What to work on
Where a line of the listing below includes the word "vector", reproduce that line.

Supplied information

-- ==== Sys2Proof/WellFormed.lean ====
section
/-! DEFINITION. Well-formed commands: the field rules that the verifier applies to a slot (R61, R84, R95, R121, R147), and
the ranges of the indices and payloads that an event carries. -/

namespace Sys2Proof

/-! ### Slots -/

/-- How a scalar opcode uses its fields: D, A and B, the bits of X it uses, and the bound of IMM (R61, R62). -/
structure ScUse where
  d : Bool
  a : Bool
  b : Bool
  x : BitVec 9
  imm : Nat

/-- The rows of R62's table. -/
def scUse : Nat → Option ScUse
  | 0x00 => some ⟨false, false, false, 0x000, 1⟩
  | 0x01 => some ⟨true, true, true, 0x000, 1⟩
  | 0x02 => some ⟨true, true, true, 0x000, 1⟩
  | 0x03 => some ⟨true, true, true, 0x000, 1⟩
  | 0x04 => some ⟨true, true, true, 0x000, 1⟩
  | 0x05 => some ⟨true, true, true, 0x000, 1⟩
  | 0x06 => some ⟨true, true, true, 0x000, 1⟩
  | 0x07 => some ⟨true, true, true, 0x000, 1⟩
  | 0x08 => some ⟨true, true, true, 0x000, 1⟩
  | 0x09 => some ⟨true, true, true, 0x000, 1⟩
  | 0x0A => some ⟨true, true, true, 0x000, 1⟩
  | 0x0B => some ⟨true, true, true, 0x000, 1⟩
  | 0x0C => some ⟨true, true, true, 0x000, 1⟩
  | 0x0D => some ⟨true, true, true, 0x000, 1⟩
  | 0x0E => some ⟨true, true, true, 0x000, 1⟩
  | 0x0F => some ⟨true, true, true, 0x000, 1⟩
  | 0x10 => some ⟨true, true, true, 0x000, 1⟩
  | 0x11 => some ⟨true, true, true, 0x000, 1⟩
  | 0x12 => some ⟨true, true, true, 0x000, 1⟩
  | 0x13 => some ⟨true, true, true, 0x000, 1⟩
  | 0x14 => some ⟨true, true, true, 0x01F, 1⟩
  | 0x15 => some ⟨true, true, false, 0x000, 1⟩
  | 0x16 => some ⟨true, true, false, 0x000, 1⟩
  | 0x20 => some ⟨true, true, false, 0x000, 2 ^ 32⟩
  | 0x21 => some ⟨true, true, false, 0x000, 2 ^ 32⟩
  | 0x22 => some ⟨true, true, false, 0x000, 2 ^ 32⟩
  | 0x23 => some ⟨true, true, false, 0x000, 2 ^ 32⟩
  | 0x24 => some ⟨true, true, false, 0x000, 64⟩
  | 0x25 => some ⟨true, true, false, 0x000, 64⟩
  | 0x26 => some ⟨true, true, false, 0x000, 64⟩
  | 0x27 => some ⟨true, true, false, 0x000, 2 ^ 32⟩
  | 0x28 => some ⟨true, true, false, 0x000, 2 ^ 32⟩
  | 0x29 => some ⟨true, true, false, 0x000, 2 ^ 32⟩
  | 0x2A => some ⟨true, false, false, 0x000, 2 ^ 32⟩
  | 0x2B => some ⟨true, true, false, 0x000, 2 ^ 32⟩
  | 0x30 => some ⟨true, true, true, 0x000, 1⟩
  | 0x31 => some ⟨true, true, true, 0x000, 1⟩
  | 0x32 => some ⟨true, true, true, 0x000, 1⟩
  | 0x33 => some ⟨true, true, true, 0x01F, 1⟩
  | 0x34 => some ⟨true, true, true, 0x000, 1⟩
  | 0x35 => some ⟨true, true, true, 0x000, 1⟩
  | 0x36 => some ⟨true, true, true, 0x003, 1⟩
  | 0x37 => some ⟨true, true, false, 0x000, 1⟩
  | 0x38 => some ⟨true, true, false, 0x000, 1⟩
  | 0x40 => some ⟨true, true, true, 0x1F8, 2 ^ 32⟩
  | 0x41 => some ⟨true, true, true, 0x1B8, 2 ^ 32⟩
  | 0x50 => some ⟨false, true, false, 0x007, 2 ^ 32⟩
  | 0x51 => some ⟨false, true, true, 0x007, 2 ^ 32⟩
  | 0x52 => some ⟨true, false, false, 0x000, 2 ^ 32⟩
  | 0x53 => some ⟨false, true, false, 0x000, 1⟩
  | 0x54 => some ⟨false, false, false, 0x003, 4096⟩
  | 0x55 => some ⟨false, false, false, 0x000, 4096⟩
  | 0x60 => some ⟨false, true, false, 0x003, 1⟩
  | 0x61 => some ⟨false, false, false, 0x003, 2 ^ 32⟩
  | 0x62 => some ⟨true, false, false, 0x003, 1⟩
  | 0x63 => some ⟨true, false, false, 0x003, 1⟩
  | 0x64 => some ⟨true, true, false, 0x000, 1⟩
  | 0x65 => some ⟨true, false, false, 0x000, 256⟩
  | 0x66 => some ⟨true, true, false, 0x000, 1⟩
  | 0x67 => some ⟨true, false, false, 0x000, 1⟩
  | 0x68 => some ⟨true, false, false, 0x000, 1⟩
  | 0x69 => some ⟨true, false, false, 0x000, 1⟩
  | _ => none

/-- The scalar slot's field rules (R61, R65, R67, R70). -/
def scOk (opc : Nat) (f : ScF) : Bool :=
  match scUse opc with
  | none => false
  | some u =>
    (u.d || f.d == 0) && (u.a || f.a == 0) && (u.b || f.b == 0) && (f.x &&& ~~~u.x == 0) && decide (f.imm.toNat < u.imm)
      && (if opc = 0x40 ∨ opc = 0x41 then
            decide (f.x.toNat / 8 % 8 < 5) && (decide (f.x.toNat / 8 % 8 ≠ 0) || f.b == 0)
          else if opc = 0x50 then decide (f.x.toNat < 7)
          else if opc = 0x51 then decide (f.x.toNat < 6)
          else if opc = 0x54 then decide (1 ≤ f.imm.toNat) && decide (f.imm.toNat ≤ 4094)
          else true)

/-- The matrix slot's field rules (R84, R85, R87). -/
def mxOk (opc : Nat) (f : MxF) : Bool :=
  let none := f.acc == 0 && f.sb == 0 && f.h == 0 && f.z == 0 && f.f == 0 && f.a == 0 && f.b == 0 && f.l == 0
    && f.row == 0 && f.c == 0 && f.off == 0
  let addr := decide (f.l.toNat < 5) && (f.l != 0 || f.b == 0)
  let noAddr := f.f == 0 && f.a == 0 && f.b == 0 && f.off == 0 && decide (f.l.toNat < 5)
  match opc with
  | 0x00 => none
  | 0x01 => addr && f.acc == 0 && f.h == 0 && f.z == 0 && f.row == 0
  | 0x02 => addr
  | 0x03 => noAddr && f.sb == 0 && f.h == 0 && f.z == 0
  | 0x04 => noAddr && f.sb == 0 && f.z == 0
  | 0x05 => addr && f.sb == 0 && f.z == 0
  | _ => false

/-- What SUB holds (R95, R96): nothing; a type below a bound; a type and a condition; the integer type; a number 0 to 15;
the sizes of a chain. -/
inductive SubUse where
  | none
  | t (bound : Nat)
  | cond
  | int
  | low
  | chain

/-- How a vector opcode uses its fields: a bound for each of VD, VA, VB, VC, KM, MZ, F, GA, GB, L and IMM. -/
structure VeUse where
  vd : Nat
  va : Nat
  vb : Nat
  vc : Nat
  km : Nat
  mz : Nat
  f : Nat
  ga : Nat
  gb : Nat
  l : Nat
  sub : SubUse
  imm : Nat

/-- The rows of R96's table. -/
def veUse : Nat → Option VeUse
  | 0x00 => some ⟨1, 1, 1, 1, 1, 1, 1, 1, 1, 1, .none, 1⟩
  | 0x01 => some ⟨32, 32, 32, 1, 8, 2, 1, 1, 1, 1, .t 4, 1⟩
  | 0x02 => some ⟨32, 32, 32, 1, 8, 2, 1, 1, 1, 1, .t 4, 1⟩
  | 0x03 => some ⟨32, 32, 32, 1, 8, 2, 1, 1, 1, 1, .t 4, 1⟩
  | 0x04 => some ⟨32, 32, 32, 32, 8, 2, 1, 1, 1, 1, .t 3, 1⟩
  | 0x05 => some ⟨32, 32, 32, 1, 8, 2, 1, 1, 1, 1, .t 4, 1⟩
  | 0x06 => some ⟨32, 32, 32, 1, 8, 2, 1, 1, 1, 1, .t 4, 1⟩
  | 0x07 => some ⟨32, 32, 1, 1, 8, 2, 1, 1, 1, 1, .t 4, 1⟩
  | 0x08 => some ⟨32, 32, 1, 1, 8, 2, 1, 1, 1, 1, .t 4, 1⟩
  | 0x09 => some ⟨32, 32, 32, 1, 8, 2, 1, 1, 1, 1, .t 1, 1⟩
  | 0x0A => some ⟨8, 32, 32, 1, 8, 2, 1, 1, 1, 1, .cond, 1⟩
  | 0x10 => some ⟨32, 32, 32, 1, 8, 2, 1, 1, 1, 1, .int, 1⟩
  | 0x11 => some ⟨32, 32, 32, 1, 8, 2, 1, 1, 1, 1, .int, 1⟩
  | 0x12 => some ⟨32, 32, 32, 1, 8, 2, 1, 1, 1, 1, .int, 1⟩
  | 0x13 => some ⟨32, 32, 32, 1, 8, 2, 1, 1, 1, 1, .int, 1⟩
  | 0x14 => some ⟨32, 32, 32, 1, 8, 2, 1, 1, 1, 1, .int, 1⟩
  | 0x15 => some ⟨32, 32, 32, 1, 8, 2, 1, 1, 1, 1, .int, 1⟩
  | 0x18 => some ⟨32, 32, 1, 1, 8, 2, 1, 1, 1, 1, .none, 1⟩
  | 0x19 => some ⟨32, 1, 1, 1, 8, 2, 1, 32, 1, 1, .none, 1⟩
  | 0x1A => some ⟨32, 1, 1, 1, 8, 2, 1, 1, 1, 1, .none, 2 ^ 32⟩
  | 0x1B => some ⟨32, 1, 1, 1, 8, 2, 1, 1, 1, 1, .none, 2 ^ 32⟩
  | 0x1C => some ⟨1, 32, 1, 1, 1, 1, 1, 32, 1, 1, .none, 128⟩
  | 0x1D => some ⟨32, 1, 1, 1, 1, 1, 1, 32, 1, 1, .none, 128⟩
  | 0x20 => some ⟨32, 32, 32, 1, 8, 2, 32, 32, 1, 1, .none, 1⟩
  | 0x21 => some ⟨32, 32, 1, 1, 8, 2, 32, 1, 1, 1, .none, 2⟩
  | 0x22 => some ⟨32, 32, 1, 1, 8, 2, 1, 1, 1, 1, .none, 1⟩
  | 0x23 => some ⟨32, 32, 1, 1, 8, 2, 1, 1, 1, 1, .none, 1⟩
  | 0x24 => some ⟨32, 32, 1, 1, 1, 1, 32, 32, 1, 1, .none, 1⟩
  | 0x25 => some ⟨32, 32, 1, 1, 8, 2, 32, 1, 1, 1, .none, 1⟩
  | 0x28 => some ⟨32, 32, 1, 1, 8, 2, 1, 1, 1, 1, .low, 1⟩
  | 0x30 => some ⟨32, 32, 1, 1, 8, 1, 1, 1, 1, 1, .none, 1⟩
  | 0x31 => some ⟨32, 32, 1, 1, 8, 1, 1, 1, 1, 1, .none, 1⟩
  | 0x32 => some ⟨32, 32, 1, 1, 8, 1, 1, 1, 1, 1, .none, 1⟩
  | 0x33 => some ⟨32, 32, 1, 1, 8, 1, 1, 1, 1, 1, .none, 1⟩
  | 0x38 => some ⟨32, 32, 1, 1, 8, 2, 1, 32, 1, 1, .none, 1⟩
  | 0x39 => some ⟨32, 32, 1, 1, 8, 2, 1, 1, 1, 1, .none, 1⟩
  | 0x3A => some ⟨32, 32, 32, 1, 8, 2, 1, 1, 1, 1, .none, 1⟩
  | 0x3B => some ⟨32, 32, 1, 1, 8, 2, 1, 1, 1, 1, .none, 128⟩
  | 0x40 => some ⟨8, 8, 8, 1, 1, 1, 1, 1, 1, 1, .none, 1⟩
  | 0x41 => some ⟨8, 8, 8, 1, 1, 1, 1, 1, 1, 1, .none, 1⟩
  | 0x42 => some ⟨8, 8, 8, 1, 1, 1, 1, 1, 1, 1, .none, 1⟩
  | 0x43 => some ⟨8, 8, 8, 1, 1, 1, 1, 1, 1, 1, .none, 1⟩
  | 0x44 => some ⟨8, 1, 1, 1, 1, 1, 1, 32, 1, 1, .none, 1⟩
  | 0x45 => some ⟨1, 8, 1, 1, 1, 1, 1, 32, 1, 1, .none, 1⟩
  | 0x50 => some ⟨32, 1, 1, 1, 8, 2, 1, 32, 32, 5, .low, 2 ^ 32⟩
  | 0x51 => some ⟨1, 32, 1, 1, 8, 2, 1, 32, 32, 5, .low, 2 ^ 32⟩
  | 0x60 => some ⟨32, 32, 32, 32, 8, 2, 1, 32, 32, 1, .chain, 2 ^ 32⟩
  | _ => none

/-- The values of SUB that an opcode accepts. -/
def subOk (u : SubUse) (sub : Nat) : Bool :=
  match u with
  | .none => decide (sub = 0)
  | .t b => decide (sub < b)
  | .cond => decide (sub < 32) && decide (sub / 4 < 7) && (decide (sub / 4 ≠ 6) || decide (sub % 4 ≠ 3))
  | .int => decide (sub = 3)
  | .low => decide (sub < 16)
  | .chain => decide (sub < 32)

/-- The vector slot's field rules (R95 to R97, R104). -/
def veOk (opc : Nat) (f : VeF) : Bool :=
  match veUse opc with
  | none => false
  | some u =>
    decide (f.vd.toNat < u.vd) && decide (f.va.toNat < u.va) && decide (f.vb.toNat < u.vb) && decide (f.vc.toNat < u.vc)
      && decide (f.km.toNat < u.km) && decide (f.mz.toNat < u.mz) && decide (f.f.toNat < u.f) && decide (f.ga.toNat < u.ga)
      && decide (f.gb.toNat < u.gb) && decide (f.l.toNat < u.l) && subOk u.sub f.sub.toNat && decide (f.imm.toNat < u.imm)
      && (if opc = 0x50 ∨ opc = 0x51 then f.l != 0 || f.gb == 0
          else if opc = 0x60 then decide (f.vd.toNat + f.sub.toNat / 8 ≤ 31)
          else true)

/-- The load slot's field rules (R121, R122). -/
def ldOk (opc : Nat) (f : LsF) : Bool :=
  let noToll := f.tv == 0 && f.toll == 0
  match opc with
  | 0x00 => noToll && f.sv == 0 && f.sem == 0 && f.ga == 0 && f.gb == 0 && f.gc == 0 && f.imm == 0
  | 0x01 => noToll
  | 0x02 => noToll && f.ga == 0 && f.imm == 0
  | 0x03 => noToll && f.ga == 0 && f.gb == 0 && f.gc == 0
  | _ => false

/-- The store slot's field rules (R121, R122). -/
def stOk (opc : Nat) (f : LsF) : Bool :=
  match opc with
  | 0x00 => f.tv == 0 && f.toll == 0 && f.sv == 0 && f.sem == 0 && f.ga == 0 && f.gb == 0 && f.gc == 0 && f.imm == 0
  | 0x01 => true
  | 0x02 => f.ga == 0 && f.imm == 0
  | 0x03 => f.tv == 0 && f.toll == 0 && f.ga == 0 && f.gc == 0 && decide (1 ≤ f.imm.toNat) && decide (f.imm.toNat < 256)
  | _ => false

/-! ### Payloads -/

def Unit64.wf (u : Unit64) : Bool := decide (u.bytes.length = 64)

def InWrite.wf (w : InWrite) : Bool := decide (w.stream < 200) && decide (w.tile < 200) && decide (w.addr < 2 ^ 21)

def InSignal.wf (r : InSignal) : Bool := decide (1 ≤ r.inc) && decide (r.inc < 65536)

def InMsg.wf (m : InMsg) : Bool :=
  decide (m.ltile < 192) && decide (m.ch < 16) && decide (m.seq < 65536) && decide (m.data.length % 16 = 0)
    && decide (1 ≤ m.data.length / 16) && decide (m.data.length / 16 ≤ 4)

/-- The command of a protected packet names a port and a session. -/
def CmdHdr.wf (h : CmdHdr) : Bool := decide (h.port < 8)

def tileOk (n : Nat) : Bool := decide (n < 200)
def portOk (p : Nat) : Bool := decide (p < 16)
def hostOk (p : Nat) : Bool := decide (p < 8)
def rowOk (r : Nat) : Bool := decide (r < 8)
def depotOk (d : Nat) : Bool := decide (d < 4)
def stackOk (k : Nat) : Bool := decide (k < 5)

Result
/-- How a vector opcode uses its fields: a bound for each of VD, VA, VB, VC, KM, MZ, F, GA, GB, L and IMM. -/
/-- The vector slot's field rules (R95 to R97, R104). -/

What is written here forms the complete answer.